After investigation, the root cause should be like this: when enable AQE, in getFinalPhysicalPlan, spark traversal the physical plan bottom up and create query stage for materialized part by createQueryStages and materialize those new created query stages to submit map stages or broadcasting. When ShuffleQueryStage are materializing before BroadcastQueryStage, the map job and broadcast job are submitted almost at the same time, but map job will hold all the computing resources. If the map job runs slow (when lots of data needs to process and the resource is limited), the broadcast job cannot be started(and finished) before spark.sql.broadcastTimeout, thus cause whole job failed (introduced in SPARK-31475).

Code to reproduce:

 
{code:java}
import java.util.UUID
import scala.util.Random
import org.apache.spark.sql.functions._
import org.apache.spark.sql.SparkSession

val spark = SparkSession.builder()
  .master("local[2]")
  .appName("Test Broadcast").getOrCreate()
import spark.implicits._

spark.conf.set("spark.sql.adaptive.enabled", "true")

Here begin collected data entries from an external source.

-- ==== Sys2Proof/Machine/Step.lean ====
section
/-!
DEFINITION. One cycle of the core (spec/40_fetch_dispatch.md R120): range check, fetch, decode, handler, timer tick.
-/

namespace Sys2Proof.Machine

/-- One `step` of the core: one cycle, executing at most one instruction (R2, R120). -/
def step (s : State) : Host.Outcome State Fault Refusal :=
  match s.fetch with
  | .error f => .fault f
  | .ok i => completeCycle (exec i s)

/-- `s` with the instruction word `w` of `nbits` bits (the bits above zero) stored at `pc` and `pc + 1`, high byte
first, where the next step fetches it (R64, R121). It stands for the load of a program from outside (R233; assumption
7). From a `pc` above 4094 nothing can be fetched (R70), and nothing is stored. -/
def State.withFetchWord (s : State) (nbits w : Nat) : State :=
  if s.pc.toNat > 4094 then s
  else { s with mem := s.mem.placeWord s.pc.toNat (BitVec.ofNat 16 (w % 2 ^ nbits)) }

end Sys2Proof.Machine
end

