-- ==== Sys2Proof/Laws/State.lean ====
section
/-!
SUPPORT. What each update of the state does to each field, true by definition and in the simp set, so that no proof
unfolds a record update; then reading a register after each update.
-/

namespace Sys2Proof.Machine.State

variable (s : State)

/-! ### `setV` -/

@[simp] theorem setV_v (x : BitVec 4) (b : Byte) : (s.setV x b).v = s.v.set x.toNat b x.isLt := rfl
@[simp] theorem setV_i (x : BitVec 4) (b : Byte) : (s.setV x b).i = s.i := rfl
@[simp] theorem setV_pc (x : BitVec 4) (b : Byte) : (s.setV x b).pc = s.pc := rfl
@[simp] theorem setV_stack (x : BitVec 4) (b : Byte) : (s.setV x b).stack = s.stack := rfl
@[simp] theorem setV_sp (x : BitVec 4) (b : Byte) : (s.setV x b).sp = s.sp := rfl
@[simp] theorem setV_mem (x : BitVec 4) (b : Byte) : (s.setV x b).mem = s.mem := rfl
@[simp] theorem setV_fb (x : BitVec 4) (b : Byte) : (s.setV x b).fb = s.fb := rfl
@[simp] theorem setV_redraw (x : BitVec 4) (b : Byte) : (s.setV x b).redraw = s.redraw := rfl
@[simp] theorem setV_key (x : BitVec 4) (b : Byte) : (s.setV x b).key = s.key := rfl
@[simp] theorem setV_dt (x : BitVec 4) (b : Byte) : (s.setV x b).dt = s.dt := rfl
@[simp] theorem setV_draws (x : BitVec 4) (b : Byte) : (s.setV x b).draws = s.draws := rfl

/-! ### `setFlag` -/

@[simp] theorem setFlag_v (b : Byte) : (s.setFlag b).v = s.v.set 15 b := rfl
@[simp] theorem setFlag_i (b : Byte) : (s.setFlag b).i = s.i := rfl
@[simp] theorem setFlag_pc (b : Byte) : (s.setFlag b).pc = s.pc := rfl
@[simp] theorem setFlag_stack (b : Byte) : (s.setFlag b).stack = s.stack := rfl
@[simp] theorem setFlag_sp (b : Byte) : (s.setFlag b).sp = s.sp := rfl
@[simp] theorem setFlag_mem (b : Byte) : (s.setFlag b).mem = s.mem := rfl
@[simp] theorem setFlag_fb (b : Byte) : (s.setFlag b).fb = s.fb := rfl
@[simp] theorem setFlag_redraw (b : Byte) : (s.setFlag b).redraw = s.redraw := rfl
@[simp] theorem setFlag_key (b : Byte) : (s.setFlag b).key = s.key := rfl
@[simp] theorem setFlag_dt (b : Byte) : (s.setFlag b).dt = s.dt := rfl
@[simp] theorem setFlag_draws (b : Byte) : (s.setFlag b).draws = s.draws := rfl

/-! ### `advance` -/

@[simp] theorem advance_v : (s.advance).v = s.v := rfl
@[simp] theorem advance_i : (s.advance).i = s.i := rfl
@[simp] theorem advance_pc : (s.advance).pc = s.pc + 2 := rfl
@[simp] theorem advance_stack : (s.advance).stack = s.stack := rfl
@[simp] theorem advance_sp : (s.advance).sp = s.sp := rfl
@[simp] theorem advance_mem : (s.advance).mem = s.mem := rfl
@[simp] theorem advance_fb : (s.advance).fb = s.fb := rfl
@[simp] theorem advance_redraw : (s.advance).redraw = s.redraw := rfl
@[simp] theorem advance_key : (s.advance).key = s.key := rfl
@[simp] theorem advance_dt : (s.advance).dt = s.dt := rfl
@[simp] theorem advance_draws : (s.advance).draws = s.draws := rfl

/-! ### `skipIf` -/

@[simp] theorem skipIf_v (c : Bool) : (s.skipIf c).v = s.v := rfl
@[simp] theorem skipIf_i (c : Bool) : (s.skipIf c).i = s.i := rfl
@[simp] theorem skipIf_pc (c : Bool) : (s.skipIf c).pc = if c then s.pc + 4 else s.pc + 2 := rfl
@[simp] theorem skipIf_stack (c : Bool) : (s.skipIf c).stack = s.stack := rfl
@[simp] theorem skipIf_sp (c : Bool) : (s.skipIf c).sp = s.sp := rfl
@[simp] theorem skipIf_mem (c : Bool) : (s.skipIf c).mem = s.mem := rfl
@[simp] theorem skipIf_fb (c : Bool) : (s.skipIf c).fb = s.fb := rfl
@[simp] theorem skipIf_redraw (c : Bool) : (s.skipIf c).redraw = s.redraw := rfl
@[simp] theorem skipIf_key (c : Bool) : (s.skipIf c).key = s.key := rfl
@[simp] theorem skipIf_dt (c : Bool) : (s.skipIf c).dt = s.dt := rfl
@[simp] theorem skipIf_draws (c : Bool) : (s.skipIf c).draws = s.draws := rfl

/-! ### `push` -/

@[simp] theorem push_v (h : s.sp.val < 16) : (s.push h).v = s.v := rfl
@[simp] theorem push_i (h : s.sp.val < 16) : (s.push h).i = s.i := rfl
@[simp] theorem push_pc (h : s.sp.val < 16) : (s.push h).pc = s.pc := rfl
@[simp] theorem push_stack (h : s.sp.val < 16) : (s.push h).stack = s.stack.set s.sp.val s.pc h := rfl
@[simp] theorem push_sp (h : s.sp.val < 16) : (s.push h).sp = ⟨s.sp.val + 1, by omega⟩ := rfl
@[simp] theorem push_mem (h : s.sp.val < 16) : (s.push h).mem = s.mem := rfl
@[simp] theorem push_fb (h : s.sp.val < 16) : (s.push h).fb = s.fb := rfl
@[simp] theorem push_redraw (h : s.sp.val < 16) : (s.push h).redraw = s.redraw := rfl
@[simp] theorem push_key (h : s.sp.val < 16) : (s.push h).key = s.key := rfl
@[simp] theorem push_dt (h : s.sp.val < 16) : (s.push h).dt = s.dt := rfl
@[simp] theorem push_draws (h : s.sp.val < 16) : (s.push h).draws = s.draws := rfl

/-! ### `pop` -/

@[simp] theorem pop_v : (s.pop).v = s.v := rfl
@[simp] theorem pop_i : (s.pop).i = s.i := rfl
@[simp] theorem pop_pc : (s.pop).pc = s.pc := rfl
@[simp] theorem pop_stack : (s.pop).stack = s.stack := rfl
@[simp] theorem pop_sp : (s.pop).sp = ⟨s.sp.val - 1, by omega⟩ := rfl
@[simp] theorem pop_mem : (s.pop).mem = s.mem := rfl
@[simp] theorem pop_fb : (s.pop).fb = s.fb := rfl
@[simp] theorem pop_redraw : (s.pop).redraw = s.redraw := rfl
@[simp] theorem pop_key : (s.pop).key = s.key := rfl
@[simp] theorem pop_dt : (s.pop).dt = s.dt := rfl
@[simp] theorem pop_draws : (s.pop).draws = s.draws := rfl

/-! ### `tick` -/

@[simp] theorem tick_v : (s.tick).v = s.v := rfl
@[simp] theorem tick_i : (s.tick).i = s.i := rfl
@[simp] theorem tick_pc : (s.tick).pc = s.pc := rfl
@[simp] theorem tick_stack : (s.tick).stack = s.stack := rfl
@[simp] theorem tick_sp : (s.tick).sp = s.sp := rfl
@[simp] theorem tick_mem : (s.tick).mem = s.mem := rfl
@[simp] theorem tick_fb : (s.tick).fb = s.fb := rfl
@[simp] theorem tick_redraw : (s.tick).redraw = s.redraw := rfl
@[simp] theorem tick_key : (s.tick).key = s.key := rfl
@[simp] theorem tick_dt : (s.tick).dt = if s.dt.toNat > 0 then s.dt - 1 else s.dt := rfl
@[simp] theorem tick_draws : (s.tick).draws = s.draws := rfl

/-! ### Reading a register after an update -/

/-- Reading a register after writing one: the value written, or what was there (R21). -/
theorem getV_setV (x z : BitVec 4) (b : Byte) : (s.setV x b).getV z = if z = x then b else s.getV z := by
  simp only [getV, setV_v, Vector.getElem_set]
  by_cases h : z = x
  · simp [h]
  · have : x.toNat ≠ z.toNat := fun e => h (BitVec.eq_of_toNat_eq e.symm)
    simp [h, this]

@[simp] theorem getV_setV_same (x : BitVec 4) (b : Byte) : (s.setV x b).getV x = b := by
  simp [getV_setV]

theorem getV_setV_other {x z : BitVec 4} (h : z ≠ x) (b : Byte) : (s.setV x b).getV z = s.getV z := by
  simp [getV_setV, h]

/-- Reading a register after writing `VF` (R22). -/
theorem getV_setFlag (z : BitVec 4) (b : Byte) : (s.setFlag b).getV z = if z = 15#4 then b else s.getV z :=
  getV_setV s 15#4 z b

@[simp] theorem getV_setFlag_vf (b : Byte) : (s.setFlag b).getV 15#4 = b := by simp [getV_setFlag]

@[simp] theorem getV_advance (z : BitVec 4) : s.advance.getV z = s.getV z := rfl
@[simp] theorem getV_skipIf (z : BitVec 4) (c : Bool) : (s.skipIf c).getV z = s.getV z := rfl
@[simp] theorem getV_push (z : BitVec 4) (h : s.sp.val < 16) : (s.push h).getV z = s.getV z := rfl
@[simp] theorem getV_pop (z : BitVec 4) : s.pop.getV z = s.getV z := rfl
@[simp] theorem getV_tick (z : BitVec 4) : s.tick.getV z = s.getV z := rfl

/-- A register's value depends on the register file alone. -/
theorem getV_congr {s t : State} (h : t.v = s.v) (z : BitVec 4) : t.getV z = s.getV z := by
  unfold getV; simp [h]

end Sys2Proof.Machine.State
end

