/-! ## The round trip (R103) -/

/-- The fields of an encoded word are the operands, and its `OP` and sub-code select the instruction's own branch. -/
theorem decode_encode (i : Instr) : decode (encode i) = .instr i := by
  cases i with
  | cls | ret => rfl
  | jp | call | ldI | jpV0 | seImm | sneImm | ldImm | addImm | rnd | seReg | sneReg | drw => simp [encode, decode]
  | ldReg | orReg | andReg | xorReg | addReg | sub | shr | subn | shl =>
    simp [encode, decode_family8, decodeFamily8]
  | skp | sknp => simp [encode, decode_familyE, decodeFamilyE]
  | ldVxDt | ldVxK | ldDtVx | addI | ldF | ldB | storeRegs | loadRegs => simp [encode, decode_familyF, decodeFamilyF]

/-- Settles O1, constructor by constructor (`decode_encode`). -/
theorem decodeEncodeRoundTrip : Obligations.DecodeEncodeRoundTrip := decode_encode

/-- Settles O4: the first level reads `OP` alone, family 0 the low byte alone. -/
theorem unexaminedBitsAreIgnored : Obligations.UnexaminedBitsAreIgnored := by
  refine ⟨fun z => ⟨?_, ?_⟩, fun x y z => ⟨?_, ?_⟩⟩
  · simp [decode_family0, decodeFamily0]
  · simp [decode_family0, decodeFamily0]
  · simp [decode]
  · simp [decode]

/-- Settles O5: the decoder evaluated at the twelve words. -/
theorem sampleWordsDecode : Obligations.SampleWordsDecode := by
  unfold Obligations.SampleWordsDecode
  decide

/-! ## The unrecognised words (R97) -/

theorem decodeFamily0_eq_unknown (w : Word) : decodeFamily0 w = .unknown w ↔ fieldNN w ∉ [0xE0, 0xEE] := by
  unfold decodeFamily0
  split <;> simp_all [← BitVec.toNat_inj]

theorem decodeFamily8_eq_unknown (w : Word) :
    decodeFamily8 w = .unknown w ↔ fieldN w ∈ [0x8, 0x9, 0xA, 0xB, 0xC, 0xD, 0xF] := by
  have hlt : (fieldN w).toNat < 16 := (fieldN w).isLt
  unfold decodeFamily8
  split <;> simp [← BitVec.toNat_inj, *]
  grind

theorem decodeFamilyE_eq_unknown (w : Word) : decodeFamilyE w = .unknown w ↔ fieldNN w ∉ [0x9E, 0xA1] := by
  unfold decodeFamilyE
  split <;> simp_all [← BitVec.toNat_inj]

theorem decodeFamilyF_eq_unknown (w : Word) :
    decodeFamilyF w = .unknown w ↔ fieldNN w ∉ [0x07, 0x0A, 0x15, 0x1E, 0x29, 0x33, 0x55, 0x65] := by
  unfold decodeFamilyF
  split <;> simp_all [← BitVec.toNat_inj]

/-- Settles O3: twelve families answer an instruction on every word, the other four are unrecognised by their
sub-code. -/
theorem unrecognisedWordsAreThoseListed : Obligations.UnrecognisedWordsAreThoseListed := by
  intro w
  rw [← decodeFamily0_eq_unknown, ← decodeFamily8_eq_unknown, ← decodeFamilyE_eq_unknown, ← decodeFamilyF_eq_unknown]
  have hlt : (fieldOp w).toNat < 16 := (fieldOp w).isLt
  unfold decode
  split
  case h_16 =>
    have hop : (fieldOp w).toNat = 15 := by grind
    simp [← BitVec.toNat_inj, hop]
  all_goals simp [← BitVec.toNat_inj, *]

/-! ## The rows of the opcode map (R96) -/

/-- An instruction of each row, in the order of the table. -/
def rowInstrs : List Instr :=
  [.cls, .ret, .jp 0, .call 0, .seImm 0 0, .sneImm 0 0, .seReg 0 0, .ldImm 0 0, .addImm 0 0, .ldReg 0 0, .orReg 0 0,
   .andReg 0 0, .xorReg 0 0, .addReg 0 0, .sub 0 0, .shr 0 0, .subn 0 0, .shl 0 0, .sneReg 0 0, .ldI 0, .jpV0 0,
   .rnd 0 0, .drw 0 0 0, .skp 0, .sknp 0, .ldVxDt 0, .ldVxK 0, .ldDtVx 0, .addI 0, .ldF 0, .ldB 0, .storeRegs 0,
   .loadRegs 0]

theorem opcodeRows_eq_map : opcodeRows = rowInstrs.map opRow := rfl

val sc = spark.sparkContext
sc.setLogLevel("INFO")
val uuid = UUID.randomUUID

val df = sc.parallelize(Range(0, 10000), 10000).flatMap(x => {
  for (i <- Range(0, 10000 + Random.nextInt(10000)))
    yield (x % 26, x, Random.nextInt(10), UUID.randomUUID.toString)
}).toDF("index", "part", "pv", "uuid")
  .withColumn("md5", md5($"uuid"))

val dim_data = Range(0, 26).map(x => (('a' + x).toChar.toString, x))
val dim = dim_data.toDF("name", "index")

val result = df.groupBy("index")
  .agg(sum($"pv").alias("pv"), countDistinct("uuid").alias("uv"))
  .join(dim, Seq("index"))
  .collect(){code}
 

 

  was:
In Spark 3.0, when AQE is enabled, there is often broadcast timeout in normal queries as below.

 
{code:java}
Could not execute broadcast in 300 secs. You can increase the timeout for broadcasts via spark.sql.broadcastTimeout or disable broadcast join by setting spark.sql.autoBroadcastJoinThreshold to -1
{code}
 

This is usually happens when broadcast join(with or without hint) after a long running shuffle (more than 5 minutes).  By disable AQE, the issues disappear.

The workaround is to increase spark.sql.broadcastTimeout and it works. But because the data to broadcast is very small, that doesn't make sense.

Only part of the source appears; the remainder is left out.